Slashdot Mirror


Supercomputers' Growing Resilience Problems

angry tapir writes "As supercomputers grow more powerful, they'll also grow more vulnerable to failure, thanks to the increased amount of built-in componentry. Today's high-performance computing (HPC) systems can have 100,000 nodes or more — with each node built from multiple components of memory, processors, buses and other circuitry. Statistically speaking, all these components will fail at some point, and they halt operations when they do so, said David Fiala, a Ph.D student at the North Carolina State University, during a talk at SC12. Today's techniques for dealing with system failure may not scale very well, Fiala said."

3 of 112 comments (clear)

  1. Hardly A New Problem by MightyMartian · · Score: 5, Informative

    Strikes me as a return to the olden days of vacuum tubes and early transistor computers, where component failure was frequent and brought everything to halt while the bad component was hunted down.

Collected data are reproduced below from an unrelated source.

-- ==== Sys2Proof/Machine/State.lean ====
section
/-! DEFINITION. The block state S of 10_state.md R32 to R53, the ports, the environment's settled choices, and the state after power-on reset (R65, R380). -/

namespace Sys2Proof.Machine

/-- A transfer direction (00_scope.md R13). -/
inductive Dir where
  | none
  | devToMem
  | memToDev
  deriving DecidableEq, Repr

/-- The status codes of 60_exceptions.md R340. -/
inductive Status where
  | ok
  | deviceBusy
  | transferSetupFailed
  | interrupted
  | invalidParameter
  | resourceExhausted
  | illegalCommand
  | notOpen
  deriving DecidableEq, Repr

/-- One response of a host port: response word, value word, data (R121). -/
structure Response where
  status : Status
  value : Word
  data : List Byte
  deriving DecidableEq, Repr

/-- A stream queue (R38, R230): a circular store of `cap` bytes, two cursors and a count. -/
@[ext]
structure Queue where
  store : List Byte
  rd : Nat
  wr : Nat
  count : Nat
  deriving DecidableEq, Repr

/-- The queue of a closed device (R65, R302). -/
def Queue.closed : Queue := { store := [], rd := 0, wr := 0, count := 0 }

/-- Bounce memory: the cells that exist, at physical addresses, strictly rising (R81). -/
abbrev Memory := List Host.Cell

/-- What an address with no cell reads as: no value, because no byte exists there (R82, R90, log 8). -/
def Memory.unlisted : Option Byte := none

/-- The canonical form: addresses strictly rising; an unlisted address reads as no value, so no entry can repeat it. -/
abbrev Memory.wf (m : Memory) : Prop := (m.map Prod.fst).Pairwise (· < ·)

/-- The port state (R50, R111): the bytes sent to each input that the block has not taken yet, and the responses each host port has sent since reset (log 4, log 5). -/
@[ext]
structure Ports where
  ctlIn : List Byte
  rdIn : List Byte
  wrIn : List Byte
  evtIn : List Byte
  ctlOut : List Response
  rdOut : List Response
  wrOut : List Response
  deriving DecidableEq, Repr

/-- The environment's choices, as far as they are settled beforehand; what is not settled is a free value (log 2, log 3). -/
@[ext]
structure Env where
  /-- The agents whose steps come next. -/
  turns : List Agent
  /-- One-bit draws, oldest first: ACTIVE samples, arm and alloc (true for ok), fb (true for Keep), refresh attempts, contention. -/
  bits : List Bool
  /-- Drawn bytes, oldest first: RX data, bounce contents at OPEN. -/
  bytes : List Byte
  /-- How many draws have been taken: the number of the next free value. -/
  drawn : Nat
  deriving DecidableEq, Repr

/-- The block state (R32), with the parameter set it runs under. -/
@[ext]
structure State where
  /-- The parameter set (R8), which no step changes (R386). -/
  par : Params
  /-- The environment's settled choices (R12, R51). -/
  env : Env
  /-- The port state (R50). -/
  ports : Ports
  /-- S.open (R33). -/
  isOpen : Bool
  /-- S.mode (R34). -/
  mode : Mode
  /-- S.cfg_mult (R35). -/
  cfgMult : BitVec 8
  /-- S.cfg_offa (R36). -/
  cfgOffa : Int
  /-- S.cfg_offb (R36). -/
  cfgOffb : Int
  /-- S.cap (R37). -/
  cap : Nat
  /-- S.rx (R38). -/
  rx : Queue
  /-- S.tx (R38). -/
  tx : Queue
  /-- S.completed (R39), CNT_W = 32. -/
  completed : Word
  /-- S.dropped (R39), CNT_W = 32. -/
  dropped : Word
  /-- S.readable (R40). -/
  readable : Bool
  /-- S.writeable (R41). -/
  writeable : Bool
  /-- S.deadline_miss (R42). -/
  deadlineMiss : Bool
  /-- S.xfer_dir (R43). -/
  xferDir : Dir
  /-- S.hw_idx (R44). -/
  hwIdx : Nat
  /-- S.pending (R45). -/
  pending : Nat
  /-- S.bounce (R46). -/
  bounce : Memory
  /-- S.rd_blocked (R47). -/
  rdBlocked : Option Word
  /-- S.notify_count (R48). -/
  notifyCount : Nat
  /-- S.tx_wire (R49). -/
  txWire : List Byte
  /-- S.periph_en (R52). -/
  periphEn : Bool
  /-- S.periph_dir (R52). -/
  periphDir : Dir
  /-- S.xfer_remaining (R52). -/
  xferRemaining : Nat
  /-- S.sel (R52), the value driven on the address/direction selector. -/
  sel : SelectorValue
  deriving DecidableEq, Repr

/-- Why the machine stops. The block itself never faults (60_exceptions.md R357). -/
inductive Fault where
  /-- A bounce access that R82 rules out (outside the region, or the region not allocated): raised by SEG_DONE's dispatch and by the DMA segment step, in states no run reaches. Safe: the machine stops (log 14). -/
  | bounceAccess
  deriving DecidableEq, Repr

/-- Why an instruction or a step has no meaning. -/
inductive Refusal where
  /-- Raised by `exec` for an instruction that has no meaning yet; no arm uses it. Safe: the machine stops. -/
  | notModelled (mnemonic : String)
  /-- Raised by `step` when the parameter set fails R10: "A parameter set that fails a constraint is refused". Safe: the machine stops (log 13). -/
  | parameterSet
  deriving DecidableEq, Repr

/-- Power-on reset under a parameter set: the table of R65. -/
def State.resetWith (p : Params) : State where
  par := p
  env := { turns := [], bits := [], bytes := [], drawn := 0 }
  ports := { ctlIn := [], rdIn := [], wrIn := [], evtIn := [], ctlOut := [], rdOut := [], wrOut := [] }
  isOpen := false
  mode := .idle
  cfgMult := p.multReset
  cfgOffa := p.offaReset
  cfgOffb := p.offbReset
  cap := 0
  rx := Queue.closed
  tx := Queue.closed
  completed := 0
  dropped := 0
  readable := false
  writeable := false
  deadlineMiss := false
  xferDir := .none
  hwIdx := 0
  pending := 0
  bounce := []
  rdBlocked := none
  notifyCount := 0
  txWire := []
  periphEn := false
  periphDir := .none
  xferRemaining := 0
  sel := p.selHiz

/-- The machine right after power-on reset, under the parameter set P0 (R65, R380, log 1). -/
def State.reset : State := State.resetWith Params.p0

end Sys2Proof.Machine
end

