-- ==== Sys2Proof/Machine/Ops.lean ====
section
/-! DEFINITION. The named operations over the state: draws, responses, NOTIFY, bounce memory, stream queues (43_stream_queues.md). The block has no trap entry (60_exceptions.md R348): its one shared error operation is `raise`. -/

namespace Sys2Proof.Machine

/-! ## Draws (R12, R51) -/

/-- The next one-bit draw: settled beforehand, or else free (log 2). -/
def nextBit (e : Env) : Bool :=
  match e.bits with
  | b :: _ => b
  | [] => Config.freeBit e.drawn

/-- Use up one one-bit draw. -/
def dropBit (e : Env) : Env := { e with bits := e.bits.tail, drawn := e.drawn + 1 }

/-- The next `n` drawn bytes: settled beforehand, or else free (log 2). -/
def nextBytes (n : Nat) (e : Env) : List Byte :=
  (List.range n).map (fun i => e.bytes.getD i (Config.freeByte (e.drawn + i)))

/-- Use up `n` drawn bytes. -/
def dropBytes (n : Nat) (e : Env) : Env := { e with bytes := e.bytes.drop n, drawn := e.drawn + n }

/-- Draw up to `budget` bits until one reads `v` (R172): whether one did, and the draws left. -/
def pollFor (v : Bool) : Nat → Env → Bool × Env
  | 0, e => (false, e)
  | budget + 1, e => if nextBit e = v then (true, dropBit e) else pollFor v budget (dropBit e)

/-! ## Responses and NOTIFY -/

/-- The numbers of the status codes (R340). -/
def Status.code : Status → Nat
  | .ok => 0
  | .deviceBusy => 1
  | .transferSetupFailed => 2
  | .interrupted => 3
  | .invalidParameter => 4
  | .resourceExhausted => 5
  | .illegalCommand => 6
  | .notOpen => 7

/-- A response as the port sends it: RW, VW and the data (R121, R111). -/
def Response.bytes (r : Response) : List Byte :=
  wordBytes (BitVec.ofNat 32 (Status.code r.status)) ++ wordBytes r.value ++ r.data

/-- The response list of a port with one more response; events have none (R121). -/
def Ports.answer (q : Ports) (p : Port) (r : Response) : Ports :=
  match p with
  | .ctl => { q with ctlOut := q.ctlOut ++ [r] }
  | .rd => { q with rdOut := q.rdOut ++ [r] }
  | .wr => { q with wrOut := q.wrOut ++ [r] }
  | .evt => q

/-- `respond(status, value, data)` on a port (R12, R121). -/
def respond (p : Port) (st : Status) (value : Word) (data : List Byte) (s : State) : State :=
  { s with ports := s.ports.answer p { status := st, value := value, data := data } }

/-- `raise status`: the status with value 0, and no further state change (R12). -/
def raise (p : Port) (st : Status) (s : State) : State := respond p st 0 [] s

/-- `respond(OK, value, empty)`. -/
def done (p : Port) (value : Word) (s : State) : State := respond p .ok value [] s

/-- `notify()`: one NOTIFY pulse (R260). -/
def notify (s : State) : State := { s with notifyCount := s.notifyCount + 1 }

/-- The bytes waiting on an input. -/
def Ports.input (q : Ports) (p : Port) : List Byte :=
  match p with
  | .ctl => q.ctlIn
  | .rd => q.rdIn
  | .wr => q.wrIn
  | .evt => q.evtIn

/-- The ports with other bytes waiting on an input. -/
def Ports.setInput (q : Ports) (p : Port) (bytes : List Byte) : Ports :=
  match p with
  | .ctl => { q with ctlIn := bytes }
  | .rd => { q with rdIn := bytes }
  | .wr => { q with wrIn := bytes }
  | .evt => { q with evtIn := bytes }

/-- The state with other bytes waiting on an input. -/
def setInput (p : Port) (bytes : List Byte) (s : State) : State := { s with ports := s.ports.setInput p bytes }

/-! ## Bounce memory (R81, R82) -/

/-- The byte at a physical address, if one exists there. -/
def Memory.read : Memory → Nat → Option Byte
  | [], _ => Memory.unlisted
  | (k, b) :: m, a => if k = a then some b else Memory.read m a

/-- The memory with another byte at an address that exists; no memory if none exists there. -/
def Memory.write : Memory → Nat → Byte → Option Memory
  | [], _, _ => none
  | (k, b) :: m, a, x => if k = a then some ((k, x) :: m) else (Memory.write m a x).map (fun m' => (k, b) :: m')

/-- `n` bytes from an address upward. -/
def Memory.readBytes (m : Memory) (a : Nat) : Nat → Option (List Byte)
  | 0 => some []
  | n + 1 =>
    match Memory.read m a with
    | none => none
    | some b => (Memory.readBytes m (a + 1) n).map (fun bs => b :: bs)

/-- The memory with bytes stored from an address upward. -/
def Memory.writeBytes (m : Memory) (a : Nat) : List Byte → Option Memory
  | [] => some m
  | b :: bs =>
    match Memory.write m a b with
    | none => none
    | some m' => Memory.writeBytes m' (a + 1) bs

/-- Cells for a run of bytes from an address upward. -/
def Memory.cells (a : Nat) : List Byte → Memory
  | [] => []
  | b :: bs => (a, b) :: Memory.cells (a + 1) bs

/-- The size of the bounce region, N_SEG x U (R80). -/
def bounceSize (p : Params) : Nat := p.nSeg * p.unit

/-- `seg_addr(k)` (R81). -/
def segAddr (p : Params) (k : Nat) : Nat := p.bounceBase + k * p.unit

/-- The access requirement of R82. -/
def inBounce (p : Params) (a n : Nat) : Bool := decide (p.bounceBase ≤ a) && decide (a + n ≤ p.bounceBase + bounceSize p)

/-- `MemRead(a, n)` (R82). -/
def memRead (s : State) (a n : Nat) : Option (List Byte) :=
  if inBounce s.par a n then Memory.readBytes s.bounce a n else none

/-- `MemWrite(a, n, v)` with `n = len(v)` (R82). -/
def memWrite (s : State) (a : Nat) (v : List Byte) : Option State :=
  if inBounce s.par a v.length then (Memory.writeBytes s.bounce a v).map (fun m => { s with bounce := m }) else none

/-! ## Stream queues -/

/-- Store bytes from a cursor on, round the end of the store. -/
def ringWrite (cap : Nat) (store : List Byte) (pos : Nat) : List Byte → List Byte
  | [] => store
  | b :: bs => ringWrite cap (store.set (pos % cap) b) (pos + 1) bs

/-- `k` store bytes from a cursor on, round the end of the store. -/
def ringRead (cap : Nat) (store : List Byte) (pos k : Nat) : List Byte :=
  (List.range k).map (fun i => store.getD ((pos + i) % cap) (Config.storeByte ((pos + i) % cap)))

/-- `contents(q)` (R232). -/
def contents (cap : Nat) (q : Queue) : List Byte := ringRead cap q.store q.rd q.count

/-- How many of `n` bytes QueuePush accepts (R233). -/
def pushCount (cap : Nat) (q : Queue) (n : Nat) : Nat := min n (cap - q.count)

/-- QueuePush (R233): the queue after it; it accepts `pushCount cap q b.length` bytes. -/
def queuePush (cap : Nat) (q : Queue) (b : List Byte) : Queue :=
  let k := pushCount cap q b.length
  { q with store := ringWrite cap q.store q.wr (b.take k), wr := (q.wr + k) % cap, count := q.count + k }

/-- The bytes QueuePop returns (R234). -/
def popBytes (cap : Nat) (q : Queue) (m : Nat) : List Byte := ringRead cap q.store q.rd (min m q.count)

/-- QueuePop (R234): the queue after it; it returns `popBytes cap q m`. -/
def queuePop (cap : Nat) (q : Queue) (m : Nat) : Queue :=
  { q with rd := (q.rd + min m q.count) % cap, count := q.count - min m q.count }

/-- QueueReset (R235). -/
def queueReset (q : Queue) : Queue := { q with rd := 0, wr := 0, count := 0 }

/-- QueueDropAll (R236). -/
def queueDropAll (q : Queue) : Queue := { q with rd := q.wr, count := 0 }

/-- The queue OPEN creates: `cap` store bytes of any value, empty (R300, R240, log 9). -/
def queueNew (cap : Nat) : Queue := { store := (List.range cap).map Config.storeByte, rd := 0, wr := 0, count := 0 }

end Sys2Proof.Machine
end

    In the long run if you're running tens of thousands of nodes, then you need to be able to work around failures.

    --
    The world's burning. Moped Jesus spotted on I50. Details at 11.
  2. Re:Componentry? by Anonymous Coward · · Score: 5, Funny

    Componentry is embiggened, leading to less cromulent supercomputers?

  3. "and they halt operations when they do so" by brandor · · Score: 5, Informative
    This is only true in certain types of supercomputers. The only one we have that will do this is an SGI UV-1000. It surfaces groups of blades as a single OS image. If one goes down, the kernel doesn't like it.

    The rest of our supercomputers are clusters and are built so that node deaths don't effect the cluster at large. Someone may need to resubmit a job, that's all. If they are competent, they won't even lose all their progress by using check-pointing.

    Sensationalist titles are sensationalist I guess.